Annual inflation remained unchanged in November in the country, at 3.1%, according to Statistics Canada. This stabilization demonstrates that the fight against inflation is not over, according to experts.
Consumer price index (CPI) data, released on Tuesday, showed progress in easing inflation has stalled. Higher prices for leisure and clothing have put upward pressure on overall inflation.
Economists mostly expected a decline in inflation last month.
The report, however, contains some encouraging elements, notably a slowdown in certain indicators of core inflation, which eliminates volatile components.
“Today’s moderately disappointing result highlights the fact that we still have to fight inflation, in case there is still any doubt,” reacts Douglas Porter, chief economist at BMO.
“Nevertheless, the picture remains the same: the underlying inflation trend is weaker, the economy is slowing and the Bank of Canada is expected to start cutting rates around the middle of the year. »

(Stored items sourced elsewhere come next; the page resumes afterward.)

-- ==== Sys2Proof/Laws/RegFile.lean ====
section
/-! SUPPORT. Reading a register file after a write, a fill and a build; two files with the same registers are one. -/

namespace Sys2Proof

@[simp] theorem RegFile.get_set_same {α : Type} (f : RegFile α) (i : BitVec 8) (v : α) : (f.set i v).get i = v := by
  simp [RegFile.get, RegFile.set]

theorem RegFile.get_set_ne {α : Type} (f : RegFile α) {i j : BitVec 8} (v : α) (h : j ≠ i) : (f.set i v).get j = f.get j := by
  have h' : i.toNat ≠ j.toNat := fun e => h (BitVec.eq_of_toNat_eq e.symm)
  simp [RegFile.get, RegFile.set, List.getElem_set_ne h']

theorem RegFile.get_set {α : Type} (f : RegFile α) (i j : BitVec 8) (v : α) :
    (f.set i v).get j = if j = i then v else f.get j := by
  by_cases h : j = i
  · subst h; simp
  · simp [h, RegFile.get_set_ne f v h]

@[simp] theorem RegFile.get_all {α : Type} (v : α) (i : BitVec 8) : (RegFile.all v).get i = v := by
  unfold RegFile.get RegFile.all
  exact List.getElem_replicate _

@[simp] theorem RegFile.get_ofFn {α : Type} (g : BitVec 8 → α) (i : BitVec 8) : (RegFile.ofFn g).get i = g i := by
  simp [RegFile.get, RegFile.ofFn]

theorem RegFile.ext_get {α : Type} {f g : RegFile α} (h : ∀ i : BitVec 8, f.get i = g.get i) : f = g := by
  obtain ⟨xs, hx⟩ := f
  obtain ⟨ys, hy⟩ := g
  have e : xs = ys := by
    apply List.ext_getElem (hx.trans hy.symm)
    intro n h1 h2
    have hn : n < 256 := hx ▸ h1
    have := h (BitVec.ofNat 8 n)
    simpa [RegFile.get, Nat.mod_eq_of_lt hn] using this
  subst e
  rfl

theorem RegFile.set_set_comm {α : Type} (f : RegFile α) {i j : BitVec 8} (v w : α) (h : i ≠ j) :
    (f.set i v).set j w = (f.set j w).set i v := by
  apply RegFile.ext_get
  intro k
  simp only [RegFile.get_set]
  split <;> split <;> simp_all

theorem RegFile.set_set_same {α : Type} (f : RegFile α) (i : BitVec 8) (v w : α) : (f.set i v).set i w = f.set i w := by
  apply RegFile.ext_get
  intro k
  simp only [RegFile.get_set]
  split <;> rfl

@[simp] theorem builtTable_get (i : Byte) : Machine.builtTable.get i = Machine.tableFn i := RegFile.get_ofFn _ _

/-- A table all of whose entries are `T` is the built table. -/
theorem table_eq_builtTable {table : RegFile Word} (h : ∀ i : Byte, table.get i = Machine.tableFn i) : table = Machine.builtTable :=
  RegFile.ext_get (fun i => (h i).trans (builtTable_get i).symm)

end Sys2Proof
end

The report contains other good news regarding food products. The pace of price increases slowed for a fifth consecutive month.
Food prices rose 4.7% from a year earlier, marking a slowdown from 5.4% in October.
Prices for services were flat last month, rising 4.6% year over year, as higher prices for package tours were offset by lower prices for cell phone services.
The Bank of Canada has chosen to maintain its key interest rate at 5% in recent months, but has not ruled out further rate hikes if inflation remains high.
In his speech last week, Governor Tiff Macklem acknowledged that there could be obstacles on the path to returning inflation to the 2% target.
The inflation trend in Canada has moderated since mid-2022, although not without some ups and downs, notably a slight increase in inflation over the summer.
The central bank does not rule out the possibility of a further rate hike if it deems it necessary. Most forecasters, however, expect the next move to be to lower interest rates next year.